Il suo cenno di assenso è tutto ciò di cui Steve ha bisogno per fiondarsi tra le sue braccia. Lo stringe forte, forse un po’ troppo, cercando di trasmettergli tutti i suoi sentimenti, cercando di non crollare a pezzi nel farlo. Inspira profondamente il suo odore, ritirandosi lievemente quando viene riportato alla realtà dalla puzza dei suoi abiti.

“Forza, hai bisogno di un bagno.”

 

Quando Bucky è sistemato nella vasca, immerso nell’acqua tiepida, Steve vuole lasciargli la sua privacy, ma una mano lo ferma prima che egli riesca a fare un solo passo in direzione della porta.

“Mi aiuti?”

Steve lo guarda, prendendo nota delle sue spalle ricurve, gli occhi stanchi ma allerta, pronti a cogliere un potenziale pericolo. Gli vengono in mente tutte le volte in cui i loro ruoli erano invertiti, quando era Bucky a portarlo di peso in bagno e lavarlo per fargli passare la febbre, o per medicarlo dopo una brutta lotta.

“Certo,” risponde.

Si inginocchia accanto a lui e inizia a passargli una spugna insaponata sulle spalle. Mentre guarda le gocce d’acqua che si rincorrono sulla pelle di Bucky, non può fare a meno di notare le cicatrici che dalla spalla percorrono gran parte del torso. Sono lunghe e profonde, con striature violacee che si diramano per diversi centimetri in direzioni scomposte, brutali e agghiaccianti, l’ennesimo ricordo di quello che ha dovuto subire.

D’un tratto il respiro gli viene a mancare, e deve appoggiarsi al bordo della vasca per non cadere direttamente addosso a Bucky.

“Cosa succede?” chiede preoccupato quest’ultimo.

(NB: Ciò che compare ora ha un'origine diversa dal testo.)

-- ==== Sys2Proof/Machine/Numbers.lean ====
section
/-! DEFINITION. Element formats and conversion (02_number_formats.md): values as exact dyadic numbers, the encodings
of R55, rounding of R71 to R73, overflow of R75, the running maximum of R79 to R81. -/

namespace Sys2Proof.Machine

/-- An exact value: NaN, an infinity, or (−1)^neg × m × 2^e. -/
inductive Num where
  | nan
  | inf (neg : Bool)
  | fin (neg : Bool) (m : Nat) (e : Int)
deriving DecidableEq, Repr

/-- What the top of the exponent range of a format means (R55). -/
inductive TopKind where
  /-- e all ones: infinity for f = 0, NaN otherwise. -/
  | ieee
  /-- E4M3: only the all-ones mantissa is NaN, no infinity. -/
  | oneNan
  /-- MX elements: no infinity and no NaN. -/
  | none
deriving DecidableEq, Repr

/-- A format of R55: widths of the exponent and mantissa fields, bias, and the meaning of the top encodings. -/
structure Fmt where
  ebits : Nat
  mbits : Nat
  bias : Nat
  top : TopKind
deriving DecidableEq, Repr

/-- The rows of the table of R55. -/
def fp64 : Fmt := ⟨11, 52, 1023, .ieee⟩
/-- FP32 of R55. -/
def fp32 : Fmt := ⟨8, 23, 127, .ieee⟩
/-- BF16 of R55. -/
def bf16 : Fmt := ⟨8, 7, 127, .ieee⟩
/-- FP16 of R55. -/
def fp16 : Fmt := ⟨5, 10, 15, .ieee⟩
/-- E5M2 of R55. -/
def e5m2 : Fmt := ⟨5, 2, 15, .ieee⟩
/-- E4M3 of R55. -/
def e4m3 : Fmt := ⟨4, 3, 7, .oneNan⟩
/-- E3M2 of R55 (MXFP6). -/
def e3m2 : Fmt := ⟨3, 2, 3, .none⟩
/-- E2M3 of R55 (MXFP6). -/
def e2m3 : Fmt := ⟨2, 3, 1, .none⟩
/-- E2M1 of R55 (MXFP4). -/
def e2m1 : Fmt := ⟨2, 1, 1, .none⟩

/-- The width of a format in bits. -/
def Fmt.width (f : Fmt) : Nat := 1 + f.ebits + f.mbits

/-- The encoding of an infinity's magnitude, for a format that has one: e all ones, f = 0 (R55). -/
def Fmt.infCode (f : Fmt) : Nat := (2 ^ f.ebits - 1) * 2 ^ f.mbits

/-- The encoding of the largest finite magnitude (R55). -/
def Fmt.maxCode (f : Fmt) : Nat :=
  match f.top with
  | .ieee => f.infCode - 1
  | .oneNan => 2 ^ (f.ebits + f.mbits) - 2
  | .none => 2 ^ (f.ebits + f.mbits) - 1

/-- The canonical NaN (R55, R57); a format without NaN has none, and R75 and R77 never ask for it. -/
def Fmt.nanCode (f : Fmt) : Nat :=
  match f.top with
  | .ieee => f.infCode + 2 ^ (f.mbits - 1)
  | .oneNan => 2 ^ (f.ebits + f.mbits) - 1
  | .none => 0

/-- The encoding with the sign in the top bit. -/
def Fmt.signed (f : Fmt) (neg : Bool) (code : Nat) : Nat :=
  (if neg then 2 ^ (f.ebits + f.mbits) else 0) + code

/-- The value of an encoding (R55, R56, R57). -/
def Fmt.decode (f : Fmt) (bits : Nat) : Num :=
  let neg := bits.testBit (f.ebits + f.mbits)
  let e := (bits >>> f.mbits) % 2 ^ f.ebits
  let m := bits % 2 ^ f.mbits
  let code := e * 2 ^ f.mbits + m
  let finite : Num :=
    if e = 0 then .fin neg m (1 - (f.bias : Int) - f.mbits)
    else .fin neg (2 ^ f.mbits + m) ((e : Int) - f.bias - f.mbits)
  match f.top with
  | .ieee => if code < f.infCode then finite else if m = 0 then .inf neg else .nan
  | .oneNan => if code = f.nanCode then .nan else finite
  | .none => finite

/-- The value of an E8M0 scale byte: 2^(e − 127), or NaN for 0xFF (R55, R61). -/
def e8m0 (b : Byte) : Num := if b = 0xFF then .nan else .fin false 1 ((b.toNat : Int) - 127)

/-- How a rounding point rounds: to nearest even, or stochastically with 24 random bits (R71, R72). -/
inductive Rnd where
  | rne
  | sr (r : Nat)
deriving DecidableEq, Repr

/-- m × 2^e as a whole number of steps 2^u, rounded: the exact quotient's floor, and one more where the rounding goes up.
Ties go to even under RNE; under SR the 24-bit truncated fraction is compared with the random bits (R72). -/
def roundSteps (rd : Rnd) (m : Nat) (e u : Int) : Nat :=
  if u ≤ e then m * 2 ^ (e - u).toNat
  else
    let d := (u - e).toNat
    let q := m / 2 ^ d
    let rem := m % 2 ^ d
    match rd with
    | .rne => if 2 * rem > 2 ^ d ∨ (2 * rem = 2 ^ d ∧ q % 2 = 1) then q + 1 else q
    | .sr r => if r < rem * 2 ^ 24 / 2 ^ d then q + 1 else q

/-- floor(log2(m × 2^e)) for a non-zero m. -/
def floorLog2 (m : Nat) (e : Int) : Int := (Nat.log2 m : Int) + e

/-- The magnitude code of m × 2^e in a format, before any limit: rounding past a power of two carries into the
exponent field by itself. -/
def Fmt.magCode (f : Fmt) (rd : Rnd) (m : Nat) (e : Int) : Nat :=
  if m = 0 then 0
  else
    let emin : Int := 1 - (f.bias : Int)
    let k := max (floorLog2 m e) emin
    (k - emin).toNat * 2 ^ f.mbits + roundSteps rd m e (k - f.mbits)

/-- Conversion of a value to a format: one rounding, then the limits of R75; the sign of zero is kept (R58). For a
format without infinities or NaN the non-finite sources are the business of R77, and give zero bits here. -/
def Fmt.encode (f : Fmt) (rd : Rnd) : Num → Nat
  | .nan => f.nanCode
  | .inf neg =>
    match f.top with
    | .ieee => f.signed neg f.infCode
    | .oneNan => f.nanCode
    | .none => 0
  | .fin neg m e =>
    let code := f.magCode rd m e
    match f.top with
    | .ieee => f.signed neg (min code f.infCode)
    | .oneNan => f.signed neg (min code f.maxCode)
    | .none => f.signed neg (min code f.maxCode)

/-- Conversion to INT32: RNE and saturation; NaN gives 0 (R75). -/
def toInt32 : Num → Word
  | .nan => 0
  | .inf neg => if neg then 0x8000_0000 else 0x7FFF_FFFF
  | .fin neg m e =>
    let q := roundSteps .rne m e 0
    if neg then (if q ≥ 2 ^ 31 then 0x8000_0000 else BitVec.ofInt 32 (-(q : Int)))
    else if q ≥ 2 ^ 31 then 0x7FFF_FFFF else BitVec.ofNat 32 q

/-- The value of an INT32. -/
def ofInt32 (w : Word) : Num := .fin w.msb w.toInt.natAbs 0

/-- The value of FP32 bits. -/
def f32 (w : Word) : Num := fp32.decode w.toNat

/-- FP32 bits of a value rounded once to nearest even (R75, R56, R57). -/
def toF32 (x : Num) : Word := BitVec.ofNat 32 (fp32.encode .rne x)

/-- The value of FP64 bits. -/
def f64 (w : DWord) : Num := fp64.decode w.toNat

/-- FP64 bits of a value rounded once to nearest even. -/
def toF64 (x : Num) : DWord := BitVec.ofNat 64 (fp64.encode .rne x)

/-- Rounding a value once to FP32: the rn of R252. The sign stands apart from the magnitude throughout. -/
def rn (x : Num) : Num :=
  match x with
  | .fin n m e =>
    match fp32.decode (min (fp32.magCode .rne m e) fp32.infCode) with
    | .fin _ m' e' => .fin n m' e'
    | _ => .inf n
  | y => y

/-- A value is NaN. -/
def Num.isNan : Num → Bool
  | .nan => true
  | _ => false

/-- A value is finite. -/
def Num.isFinite : Num → Bool
  | .fin .. => true
  | _ => false

/-- A value is a zero of either sign. -/
def Num.isZero : Num → Bool
  | .fin _ m _ => m == 0
  | _ => false

/-- The sign of a value; a NaN has none. -/
def Num.isNeg : Num → Bool
  | .nan => false
  | .inf neg => neg
  | .fin neg _ _ => neg

/-- Negation. -/
def Num.neg : Num → Num
  | .nan => .nan
  | .inf n => .inf (!n)
  | .fin n m e => .fin (!n) m e

/-- Magnitude. -/
def Num.abs : Num → Num
  | .nan => .nan
  | .inf _ => .inf false
  | .fin _ m e => .fin false m e

/-- A signed integer m for the sum of mantissas; a zero mantissa has no sign here. -/
def signedMant (neg : Bool) (m : Nat) : Int := if m = 0 then 0 else if neg then -(m : Int) else (m : Int)

/-- The exact product (R65): a NaN operand, or zero times infinity, gives NaN; the sign is the exclusive or. -/
def Num.mul : Num → Num → Num
  | .nan, _ => .nan
  | _, .nan => .nan
  | .inf a, .inf b => .inf (a != b)
  | .inf a, .fin b m _ => if m = 0 then .nan else .inf (a != b)
  | .fin a m _, .inf b => if m = 0 then .nan else .inf (a != b)
  | .fin a m e, .fin b n f => .fin (a != b) (m * n) (e + f)

/-- The exact sum. Infinities of opposite signs give NaN (DEDUCED from R65 and R104, log 12). Zeros of one sign keep it; an
exact zero sum of operands of opposite signs is +0 (PRESUMED: IEEE 754 under RNE, log 12). -/
def Num.add : Num → Num → Num
  | .nan, _ => .nan
  | _, .nan => .nan
  | .inf a, .inf b => if a = b then .inf a else .nan
  | .inf a, .fin .. => .inf a
  | .fin .., .inf b => .inf b
  | .fin a m e, .fin b n f =>
    let u := min e f
    let s := signedMant a (m * 2 ^ (e - u).toNat) + signedMant b (n * 2 ^ (f - u).toNat)
    if s = 0 then
      if a = b then .fin a 0 u else .fin false 0 u
    else .fin (decide (s < 0)) s.natAbs u

/-- The exact difference. -/
def Num.sub (x y : Num) : Num := x.add y.neg

/-- x × 2^k, exact. -/
def Num.scale (x : Num) (k : Int) : Num :=
  match x with
  | .fin n m e => .fin n m (e + k)
  | y => y

/-- The fused multiply–add of R252: a × b + c rounded once to FP32. -/
def fma (a b c : Num) : Num := rn ((a.mul b).add c)

/-- x < y for values without NaN; zeros of both signs are equal. -/
def Num.lt : Num → Num → Bool
  | .nan, _ => false
  | _, .nan => false
  | .inf a, .inf b => a && !b
  | .inf a, .fin .. => a
  | .fin .., .inf b => !b
  | .fin a m e, .fin b n f =>
    let u := min e f
    decide (signedMant a (m * 2 ^ (e - u).toNat) < signedMant b (n * 2 ^ (f - u).toNat))

/-- x = y for values without NaN; zeros of both signs are equal. -/
def Num.eqv (x y : Num) : Bool := !x.isNan && !y.isNan && !x.lt y && !y.lt x

/-- The larger of two values under R249: NaN if either is NaN, and +0 over −0. -/
def Num.max (x y : Num) : Num :=
  if x.isNan || y.isNan then .nan
  else if x.lt y then y else if y.lt x then x
  else if x.isNeg && !y.isNeg then y else x

/-- The smaller of two values under R249: NaN if either is NaN, and −0 under +0. -/
def Num.min (x y : Num) : Num :=
  if x.isNan || y.isNan then .nan
  else if y.lt x then y else if x.lt y then x
  else if y.isNeg && !x.isNeg then y else x

/-- up(|x|) of R80: rounded toward +∞ to FP32 and limited to 0x7F7F_FFFF. -/
def upMag (m : Nat) (e : Int) : Nat :=
  if m = 0 then 0
  else
    let k := max (floorLog2 m e) (-126)
    let u := k - 23
    let q := if u ≤ e then m * 2 ^ (e - u).toNat
      else (m + 2 ^ (u - e).toNat - 1) / 2 ^ (u - e).toNat
    min ((k + 126).toNat * 2 ^ 23 + q) 0x7F7F_FFFF

/-- A running-maximum register (R79). -/
structure MaxReg where
  mag : Word
  nf : Bool
deriving DecidableEq, Repr

/-- The register after a clear (R79, R81). -/
def MaxReg.zero : MaxReg := ⟨0, false⟩

/-- The 64-bit layout of R79. -/
def MaxReg.bits (r : MaxReg) : DWord := BitVec.ofNat 64 (r.mag.toNat + (if r.nf then 2 ^ 32 else 0))

/-- A write of a 64-bit value to a running-maximum register (R184). -/
def MaxReg.ofBits (r : DWord) : MaxReg :=
  ⟨BitVec.ofNat 32 (min (r.toNat % 2 ^ 31) 0x7F7F_FFFF), r.getLsbD 32⟩

/-- Two registers combined: the maximum of MAG and the OR of NF (R82, R275). -/
def MaxReg.join (a b : MaxReg) : MaxReg :=
  ⟨if a.mag.toNat < b.mag.toNat then b.mag else a.mag, a.nf || b.nf⟩

/-- What one source value does to a register (R80). -/
def MaxReg.see (r : MaxReg) : Num → MaxReg
  | .fin _ m e => r.join ⟨BitVec.ofNat 32 (upMag m e), false⟩
  | _ => ⟨r.mag, true⟩

/-- The register of a list of source values, from a cleared one (R80, R82). -/
def MaxReg.ofValues (xs : List Num) : MaxReg := xs.foldl MaxReg.see MaxReg.zero

/-- e() of R111 for a MAG field. -/
def magExponent (mag : Word) : Int :=
  let n := mag.toNat
  if n = 0 then -512
  else if n < 2 ^ 23 then (Nat.log2 n : Int) - 149
  else ((n >>> 23) % 256 : Nat) - 127

/-- The clamp of R86 to the range of an anchor. -/
def clampAnchor (a : Int) : Int := if a < -512 then -512 else if 511 < a then 511 else a

/-- The exponent of the largest element of an MX format: emax_elem of R76. -/
def Fmt.emaxElem (f : Fmt) : Int := (2 ^ f.ebits - 1 : Nat) - (f.bias : Int)

/-- The scale byte of an MX block of finite values (R76), 0xFF for a block with a NaN or an infinity (R77). -/
def mxScale (f : Fmt) (xs : List Num) : Byte :=
  if xs.all Num.isFinite then
    let t := xs.foldl (fun (acc : Option Int) x =>
      match x with
      | .fin _ m e => if m = 0 then acc else
          let k := floorLog2 m e
          some (match acc with | none => k | some a => Max.max a k)
      | _ => acc) none
    match t with
    | none => 0x7F
    | some k =>
      let x := k - f.emaxElem + 127
      BitVec.ofNat 8 (if x < 0 then 0 else if x > 254 then 254 else x.toNat)
  else 0xFF

/-- Conversion of a block of 32 values to an MX format (R76, R77): the scale byte and the element codes. -/
def mxBlock (f : Fmt) (xs : List (Rnd × Num)) : Byte × List Nat :=
  let sc := mxScale f (xs.map Prod.snd)
  if sc = 0xFF then (sc, xs.map fun _ => 0)
  else (sc, xs.map fun (rd, x) => f.encode rd (x.scale (127 - (sc.toNat : Int))))

/-- The value X × P of an MX element (R60, R61). -/
def mxValue (f : Fmt) (scale : Byte) (code : Nat) : Num := (e8m0 scale).mul (f.decode code)

end Sys2Proof.Machine
end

Steve cerca di forzare un sorriso. “Niente, non preoccuparti.”

“Non osare,” sibila Bucky. “Non con me, Stevie.”

E a quel soprannome, ogni barriera che si era così cautamente costruito cade improvvisamente, perché Bucky è vivo, ed è lì, nel suo appartamento, e l’unica cosa a cui riesce a pensare è come lui non si meriti questa seconda opportunità con l’uomo che ama, l’uomo che ha deluso, l’uomo che ha lasciato cadere nel vuoto come acqua tra le dita.

Bucky lo afferra e lo stringe forte a sé, muovendo entrambe le mani in movimenti circolari per calmare il compagno.

“Mi dispiace.”

“Steve―”

“Sei tu quello che ha sofferto e io sono qui a frignare come se fosse capitato a me. Ma devi saperlo, Bucky, devi sapere quanto mi dispiace. Io farò di tutto per farmi perdonare da te.”

Bucky lo allontana leggermente, posizionando le mani sulle sue guance, guardando i suoi occhi chiari colmi di lacrime. “Di cosa diamine stai parlando?”

“Non so cosa ti abbiano detto riguardo la tua scomparsa, ma la verità è che io ti ho lasciato cadere. La verità è che è stata tutta colpa mia.”

Bucky lo scuote, lo sguardo deciso. “La verità è che avresti potuto salvarmi, e poi saresti potuto morire comunque.” Steve lo guarda di sottecchi, non capendo il tono di voce dell’amico. “Oppure ci saremmo potuti salvare entrambi, e tu avresti potuto sposare Peggy e io un’altra dama altrettanto valida. Oppure saremmo potuti morire entrambi.”

Steve apre la bocca per ribattere, ma le parole gli vengono a mancare. Cosa dovrebbe rispondere, esattamente, a un’affermazione del genere?

“Invece siamo qui,” prosegue Bucky. “Vivi, uniti, in una società dove mi è possibile amarti.”

Oh.

“Non lo pensi davvero.” Steve è basito. “Tutto quello che hai dovuto passare―”

“Mi ha portato qui, da te, esattamente dove sarei sempre dovuto essere.”

Steve pensa che potrebbe esplodere da un momento all’altro, tanto è sopraffatto dai sentimenti che prova per l’altro. Invece si sporge in avanti, lasciando che le labbra di Bucky gli mostrino la via di casa.

 

Quando si sono entrambi ripresi, si siedono sul divano, stretti in una presa che è sull’orlo di essere considerata dolorosa, e Steve si ripromette in silenzio di non lasciarlo andare mai più.

“Non riesco a credere che tu sia reale,” sussurra, accarezzando teneramente la guancia di Bucky. “Dopo tutto quello che è successo… mi domando quasi di che cosa tu sia fatto.”

Bucky sorride e si stringe più vicino a lui, lo sguardo ancora inquieto ma i muscoli rilassati.

“Sono fatto di tutte le cose che ami,” risponde, con lo stesso fascino e voce soave che lo avevano caratterizzato anni prima. Dopo un istante un ghigno compare sul suo volto. “Be’, più un po’ di acciaio,” afferma, muovendo le dita della mano sinistra in un piccolo saluto.

Per la prima volta dopo mesi – anni, forse – Steve scoppia in una risata autentica.